→ **Work instructions**
The line containing "((queued hd 1" marks where to begin; quote it and every line after it through the end of the data, exactly as written.
__________
-- ==== Sys2Proof/Tests/Slice0.lean ====
section
/-! SUPPORT. Tests: a concrete state and operands that meet the hypotheses of every statement of Certificates/Slice0 (the
value of each range at its edge), words decoded as the spec encodes them, an ill-formed command for each check of
WellFormed, and a few numbers of the spec. Nothing here is imported by the model. -/

open Sys2Proof Sys2Proof.Machine

-- One theorem after the other: their evaluations together ask for more threads and memory than a check may use.
set_option Elab.async false

namespace Sys2Proof.Tests

/-! ### States the tests run on -/

/-- A live four-port device: fuses read, supplies present, both flash devices there. -/
def up : State :=
  let o := State.reset.otp
  { State.reset with
    phase := .live, us := 5000, otp := { o with sensed := true, shadow := o.shadow.set 32 3 }
    pins := { State.reset.pins with v5 := 5000, vhv := 48000, vhold := 11000, vioOk := true }
    upd := { State.reset.upd with dev0 := true, dev1 := true } }

/-- A handler table entry of 3 steps at word 0. -/
def entryOf (cls flags : Byte) : HEntry :=
  { entry := 0, cls, flags, msop := 0, mtype := 0, mindo := 0, tmin := 0, deadline := 50000, declared := 3, reserved := false }

/-- An image of three words whose slots are, in order, of classes 0, 1 (frames of type 2), 7, 13, 0x10, 0x20, 0x22, 0x27 and
a continuation slot of class 2. -/
def image : LoadedImage :=
  let t := [entryOf 0 1, { entryOf 1 1 with msop := 0x11, mtype := 2 }, entryOf 7 1, entryOf 13 1, entryOf 16 3, entryOf 32 1,
    entryOf 34 1, entryOf 39 1, entryOf 2 5, entryOf 3 1]
  { slots := t.map fun e => some { e, bound := 3, occ := 10, ded := 50000 }, codeEnd := 1000, ncmax := 4, table := t }

/-- A handler of class 2 that has taken no step, and the same as a premove of class 1. -/
def hd : Handler := { job := { cls := 2, slot := 8, id := 7, deadline := 9000, time := 4990 }, bound := 500, start := 4995 }
def hp : Handler := { hd with job := { hd.job with cls := 1, slot := 1, inRx := true, queue := 0 }, premove := true }

/-- Core c runs handler h, with its registers a multiple of 64 from 0x3000 on and image `image`. -/
def runs (c : CoreId) (h : Handler) : State :=
  up.modCore c fun C => { C with
    image := some image, st := .running, pc := 20, run := some h, nextId := 9
    g := Vector.ofFn fun i => BitVec.ofNat 32 (if i.val = 0 then 0 else if i.val < 8 then 0x3000 + 64 * i.val else i.val - 8) }

/-- Every core holds `image` and is free. -/
def ready : State := { up with cores := up.cores.map fun C => { C with image := some image, st := .running } }

/-- Port 0 is an attached source with a running 9 V contract; port 1 an attached sink. -/
def src : State := up.modPort 0 fun P => { P with
  tc := { P.tc with st := .attachedSrc, pres := .rp, cc1 := .rd, committed := true }
  ct := { P.ct with attpr := true, concfg := 0x10100, conv := 9000, coni := 3000 }
  pw := { P.pw with mode := .sourceOn, phase := .running, ga := true, gb := true, vbPin := 9000 }
  sp := { P.sp with cen := true, dir := true, vset := 9000, ramp := 9000 } }
def snk : State := up.modPort 0 fun P => { P with
  tc := { P.tc with st := .attachedSnk, pres := .rd, cc1 := .rp30 }
  pw := { P.pw with mode := .idealDiode, phase := .running, ga := true, pg := true } }

/-! ### The commands one by one -/

theorem witness_StepRunsFront : ({ up with pending := [.averageUpdate, .take] }).pending = .averageUpdate :: [.take] := by
  decide +kernel

theorem witness_IdleStepIsOneMicrosecond :
    up.pending = [] ∧ up.phase ≠ .unpowered ∧ up.phase ≠ .startMode ∧ up.phase ≠ .parked ∧ up.flg.proxies = [] ∧ up.upd.step ≠ .files ∧
      (up.port 0).pw.pgDue = false ∧
      (let W := ((src.modPw 0 fun w => { w with pgDue := true, pgCnt := 8 }).port 0).pw
       up.present 0 = true ∧ W.pgDue = true ∧ W.pgn ≤ W.pgCnt) := by decide +kernel

theorem witness_PalteinRoundTrip : encodeWord (.actGateSourceOn 8 ⟨15, 15, 59, 0⟩) = some (8, 0xFBFFB000) ∧
    (Instr.actGateSourceOn 8 ⟨15, 15, 59, 0⟩).wf = true := by decide +kernel

theorem witness_RegisterRowsWriteD : ∀ op ∈ registerRows.map fun r => r.2.1, Ready (runs 0 hd) 0 hd (encA op ⟨1, 2, 0, 0⟩) ∧
    Ready (runs 8 hd) 8 hd (encA op ⟨0, 15, 15, 0⟩) := by simp only [Ready, At]; decide +kernel

theorem witness_ImmediateRowsWriteD : ∀ op ∈ immediateRows.map fun r => r.2.1, Ready (runs 0 hd) 0 hd (encI op ⟨1, 0, 31⟩) := by
  simp only [Ready, At]; decide +kernel

theorem witness_FieldRowsWriteD : Ready (runs 0 hd) 0 hd (encA 0x2B ⟨1, 2, 0, 31⟩) ∧ Ready (runs 0 hd) 0 hd (encA 0x2C ⟨1, 2, 0, 992⟩) ∧
    Ready (runs 0 hd) 0 hd (encA 0x2D ⟨1, 2, 0, 31⟩) ∧ Ready (runs 0 hd) 0 hd (encA 0x36 ⟨1, 0, 0, 0⟩) := by
  simp only [Ready, At]; decide +kernel

theorem witness_LoadsReadData : ∀ row ∈ loadRows.map fun r => (r.2.1, r.2.2.1),
    (let s := runs 0 hp
     let f : FormI := ⟨1, 0, 0x37FC⟩
     Ready s 0 hp (encI row.1 f) ∧ s.readFault 0 row.2 (s.addr 0 f) row.2 = 0 ∧ region (isArb 0) (s.addr 0 f) ≠ .regs ∧
      hp.premove = true) ∧
    (let s := (runs 0 hd).modCore 0 fun C => { C with g := C.g.set 2 0x100000 }
     let f : FormI := ⟨1, 2, 0x8⟩
     Ready s 0 hd (encI row.1 f) ∧ s.readFault 0 row.2 (s.addr 0 f) row.2 = 0 ∧ region (isArb 0) (s.addr 0 f) = .regs ∧
      hd.premove = false ∧ Keeps s (s.coreLoad (s.addr 0 f - 0x100000) row.2).2 0 hd) := by
  simp only [Ready, At, Keeps]; decide +kernel

theorem witness_StoresStoreBytes : ∀ row ∈ storeRows.map fun r => (r.2.1, r.2.2),
    (let s := runs 0 hp
     let f : FormI := ⟨1, 0, 0x3FFC⟩
     Ready s 0 hp (encI row.1 f) ∧ region (isArb 0) (s.addr 0 f) = .scratch ∧
      storeFault 0 (s.core 0).codeEnd row.2 (s.addr 0 f) row.2 = 0) ∧
    (let s := (runs 8 hd).modCore 8 fun C => { C with g := C.g.set 2 0x100000 }
     let f : FormI := ⟨1, 2, 0x8A0⟩
     let t := s.storeBytes 8 (s.addr 8 f) ((List.range row.2).map fun i => byteOf (s.gr 8 f.d).toNat i)
     Ready s 8 hd (encI row.1 f) ∧ hd.premove = false ∧ storeFault 8 (s.core 8).codeEnd row.2 (s.addr 8 f) row.2 = 0 ∧
      Keeps s t 8 hd) := by
  simp only [Ready, At, Keeps]; decide +kernel

theorem witness_StoredBytesReadBack :
    let s := runs 0 hd
    ([1, 2] : List Byte) ≠ [] ∧ Mem.wf 0 (s.core 0).data = true ∧ (s.core 0).run = some hd ∧ hd.staged = [] ∧
      storeFault 0 (s.core 0).codeEnd 2 0x87FFE 2 = 0 ∧ region (isArb 0) 0x87FFE ≠ .regs := by decide +kernel

theorem witness_MisalignedAccessesFault :
    (∀ row ∈ (loadRows.map fun r => (r.2.1, r.2.2.1)).filter fun r => decide (r.2 ≠ 1), let s := runs 0 hd; let f : FormI := ⟨1, 0, 0x3801⟩
      MayFault s 0 hd 3 ∧ Ready s 0 hd (encI row.1 f) ∧ s.addr 0 f % row.2 ≠ 0) ∧
    (∀ row ∈ (storeRows.map fun r => (r.2.1, r.2.2)).filter fun r => decide (r.2 ≠ 1), let s := runs 8 hd; let f : FormI := ⟨1, 0, 0x3FFFF⟩
      MayFault s 8 hd 3 ∧ Ready s 8 hd (encI row.1 f) ∧ s.addr 8 f % row.2 ≠ 0) := by
  simp only [MayFault, Ready, At]; decide +kernel

theorem witness_BranchesGoWhereTheySay :
    (let s := runs 0 { hd with steps := 499 }; let h : Handler := { hd with steps := 499 }; let f : FormB := ⟨1, 1, 2, 1⟩
     At s 0 h (encB 0x2E f) ∧ ¬ branchHolds f.cond.toNat (s.gr 0 f.a) (s.gr 0 f.b) ∧ h.steps + 1 + (s.seqEnd 0).cost ≤ h.bound) ∧
    (∀ f ∈ ([⟨0, 0, 0, 1⟩, ⟨1, 1, 1, 1⟩, ⟨2, 1, 2, 1⟩, ⟨3, 1, 2, 1⟩, ⟨4, 1, 1, 1⟩, ⟨5, 1, 2, 1⟩, ⟨6, 1, 1, 1⟩, ⟨7, 1, 1, 0x3FFF⟩, ⟨8, 9, 8, 1⟩] :
        List FormB), let h : Handler := { hd with steps := 498 }; let s := runs 0 h
     At s 0 h (encB 0x2E f) ∧ branchHolds f.cond.toNat (s.gr 0 f.a) (s.gr 0 f.b) ∧ h.steps + 2 ≤ h.bound) := by
  simp only [At, branchHolds]; decide +kernel

theorem witness_LoopsRunTheirCount :
    (let s := runs 0 { hd with steps := 497 }; let h : Handler := { hd with steps := 497 }; let f : FormL := ⟨8, 5, 1⟩; let C := s.core 0
     At s 0 h (encL 0x2F f) ∧ min (s.gr 0 f.ctr).toNat f.max.toNat = 0 ∧
      h.steps + 3 + (endLoops C.ret.length (C.pc.toNat + 1 + f.len.toNat) C.loops).cost ≤ h.bound) ∧
    (let s := runs 0 { hd with steps := 499 }; let h : Handler := { hd with steps := 499 }; let f : FormL := ⟨9, 1, 1⟩
     At s 0 h (encL 0x2F f) ∧ min (s.gr 0 f.ctr).toNat f.max.toNat ≠ 0 ∧ (s.core 0).loops.length < 32 ∧ h.steps + 1 ≤ h.bound) ∧
    (let l : LoopFrame := { first := 3, last := 4, left := 2, ctr := 1, depth := 0 }; l.depth = 0 ∧ 5 = l.last.toNat + 1 ∧ 1 < l.left) ∧
    (let l : LoopFrame := { first := 3, last := 4, left := 1, ctr := 1, depth := 0 }; l.depth = 0 ∧ 5 = l.last.toNat + 1 ∧ l.left ≤ 1) := by
  simp only [At]; decide +kernel

/-- A core with n return addresses. -/
def deep (c : CoreId) (h : Handler) (n : Nat) : State := (runs c h).modCore c fun C => { C with ret := List.replicate n 9 }

theorem witness_CallsAndReturns :
    (let h : Handler := { hd with steps := 497 }; let s := deep 0 h 7; let f : FormI := ⟨0, 0, 999⟩
     At s 0 h (encI 0x30 f) ∧ h.steps + 3 ≤ h.bound ∧ f.imm.toNat < (s.core 0).codeEnd ∧ (s.core 0).ret.length < 8) ∧
    (let s := deep 0 hd 8; let f : FormI := ⟨0, 0, 0⟩
     At s 0 hd (encI 0x30 f) ∧ hd.steps + 3 ≤ hd.bound ∧ f.imm.toNat < (s.core 0).codeEnd ∧ 8 ≤ (s.core 0).ret.length ∧ MayFault s 0 hd 3) ∧
    (let s := deep 0 hd 1; At s 0 hd (encA 0x31 ⟨0, 0, 0, 0⟩) ∧ (s.core 0).ret = 9 :: [] ∧
      hd.steps + 3 + (endLoops 0 9 ((s.core 0).loops.dropWhile fun l => decide (l.depth = 1))).cost ≤ hd.bound) ∧
    (let s := runs 0 hd; At s 0 hd (encA 0x31 ⟨0, 0, 0, 0⟩) ∧ (s.core 0).ret = [] ∧ hd.steps + 3 ≤ hd.bound ∧ MayFault s 0 hd 3) := by
  simp only [At, MayFault]; decide +kernel

theorem witness_HandlersEnd :
    (let h : Handler := { hd with steps := 499 }; let s := runs 0 h
     (s.core 0).st ≠ .loading ∧ At s 0 h (encA 0x32 ⟨0, 0, 0, 0⟩) ∧ h.steps + 1 ≤ h.bound) ∧
    (let s := runs 0 hd; let f : FormQ := ⟨0, 0, 8, 128⟩
     (s.core 0).st ≠ .loading ∧ At s 0 hd (encQ 0x33 f) ∧ hd.steps + 3 ≤ hd.bound ∧ hd.premove = false) ∧
    (let s := runs 0 hp; let f : FormQ := ⟨0, 0, 8, 128⟩
     (s.core 0).st ≠ .loading ∧ At s 0 hp (encQ 0x33 f) ∧ hp.steps + 3 ≤ hp.bound ∧ hp.premove = true ∧ hp.eff < 32 ∧ hp.sto ≤ 64) := by
  simp only [At]; decide +kernel

theorem witness_IllegalAndOverstepFault :
    (let s := runs 0 hd; let i : Instr := .add 0 ⟨1, 1, 1, 1⟩; let w : Word := encA 1 ⟨1, 1, 1, 1⟩
     encodeWord i = some (0, w) ∧ (s.core 0).run = some hd ∧ hd.ended = false ∧ hd.stall = none ∧
      (s.core 0).pc.toNat < (s.core 0).codeEnd ∧ s.halted 0 = false ∧ MayFault s 0 hd 3 ∧ s.fetchBad 0 = false ∧ s.illegal 0 w = true ∧
      ({ s with ramBad := [.code 0 20] } : State).fetchBad 0 = true) ∧
    (let h : Handler := { hd with steps := 500 }; let s := runs 0 h; let i : Instr := .add 0 ⟨1, 1, 1, 0⟩; let w : Word := encA 1 ⟨1, 1, 1, 0⟩
     encodeWord i = some (0, w) ∧ (s.core 0).run = some h ∧ h.ended = false ∧ h.stall = none ∧
      (s.core 0).pc.toNat < (s.core 0).codeEnd ∧ s.halted 0 = false ∧ MayFault s 0 h 3 ∧ s.fetchBad 0 = false ∧ s.illegal 0 w = false ∧ h.bound < h.steps + wordCost w false) := by
  simp only [MayFault]; decide +kernel

theorem witness_TimersAreArmed :
    (let s := runs 0 hd; let f : FormQ := ⟨0, 1, 7, 0⟩
     Ready s 0 hd (encQ 0x34 (selBit f 0 false)) ∧ Ready s 0 hd (encQ 0x34 (selBit f 0 true)) ∧ Ready s 0 hd (encQ 0x35 ⟨0, 0, 7, 0⟩) ∧
      hd.premove = false) ∧
    (let s := runs 0 hp; let f : FormQ := ⟨0, 1, 0, 0⟩
     Ready s 0 hp (encQ 0x34 (selBit f 0 false)) ∧ Ready s 0 hp (encQ 0x34 (selBit f 0 true)) ∧ Ready s 0 hp (encQ 0x35 ⟨0, 0, 0, 0⟩) ∧
      hp.premove = true ∧ hp.eff < 32 ∧ hp.sto ≤ 64 ∧ (s.seqEnd 0).writes = []) := by
  simp only [Ready, At]; decide +kernel

/-! ### Queues, ledger, actuators, SYS -/

/-- A queue entry with sequence number n. -/
def entry (n : Byte) : Entry := { st := .received, seq := n, hdr := 0x1042, len := 4 }

/-- Core 0 runs handler h on a source port whose queue k holds the entries given. -/
def queued (h : Handler) (k : Fin 8) (l : List Entry) : State :=
  let s := runs 0 h
  ({ s with ports := src.ports }.modQ 0 k fun q => { q with ents := l }).modPd 0 fun d => { d with qsctl := 0, ctl := 0x12 }

def full : List Entry := List.replicate 8 (entry 3)

theorem witness_QpushAppendsAnEntry :
    (∀ k ∈ ([1, 3, 5, 7, 0, 2, 4, 6] : List (Fin 8)), ∀ l ∈ [[], full.take 7, full],
      let s := queued hd k l; let f : FormQ := ⟨8, 1, BitVec.ofNat 6 k.val, 0⟩; let a := (s.gr 0 f.a).toNat
      Ready s 0 hd (encQ 0x37 f) ∧ hd.premove = false ∧ f.n.toNat = k.val ∧ s.readFault 0 4 a 40 = 0 ∧ region false a ≠ .regs ∧
        s.present 0 = true ∧ (s.port 0).tc.attached = true ∧ (s.queue 0 k).ents = l ∧ (s.port 0).pd.qsctl.getLsbD 0 = false) ∧
    ((queued hd 1 []).port 0).sopEnabled (qSop 1) = true ∧
    (∀ k ∈ ([3, 5] : List (Fin 8)), let s := ((queued hd k []).modPd 0 fun d => { d with ctl := 0x00D2 }).modTc 0 fun t => { t with vconn := true }
      (s.port 0).sopEnabled (qSop k) = true ∧ (s.port 0).tc.attached = true) ∧ full.length = 8 := by
  simp only [Ready, At]; decide +kernel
__________
→ **Answer space**
    ((queued hd 1 []).port 0).sopEnabled (qSop 1) = true ∧
    (∀ k ∈ ([3, 5] : List (Fin 8)), let s := ((queued hd k []).modPd 0 fun d => { d with ctl := 0x00D2 }).modTc 0 fun t => { t with vconn := true }
      (s.port 0).sopEnabled (qSop k) = true ∧ (s.port 0).tc.attached = true) ∧ full.length = 8 := by
  simp only [Ready, At]; decide +kernel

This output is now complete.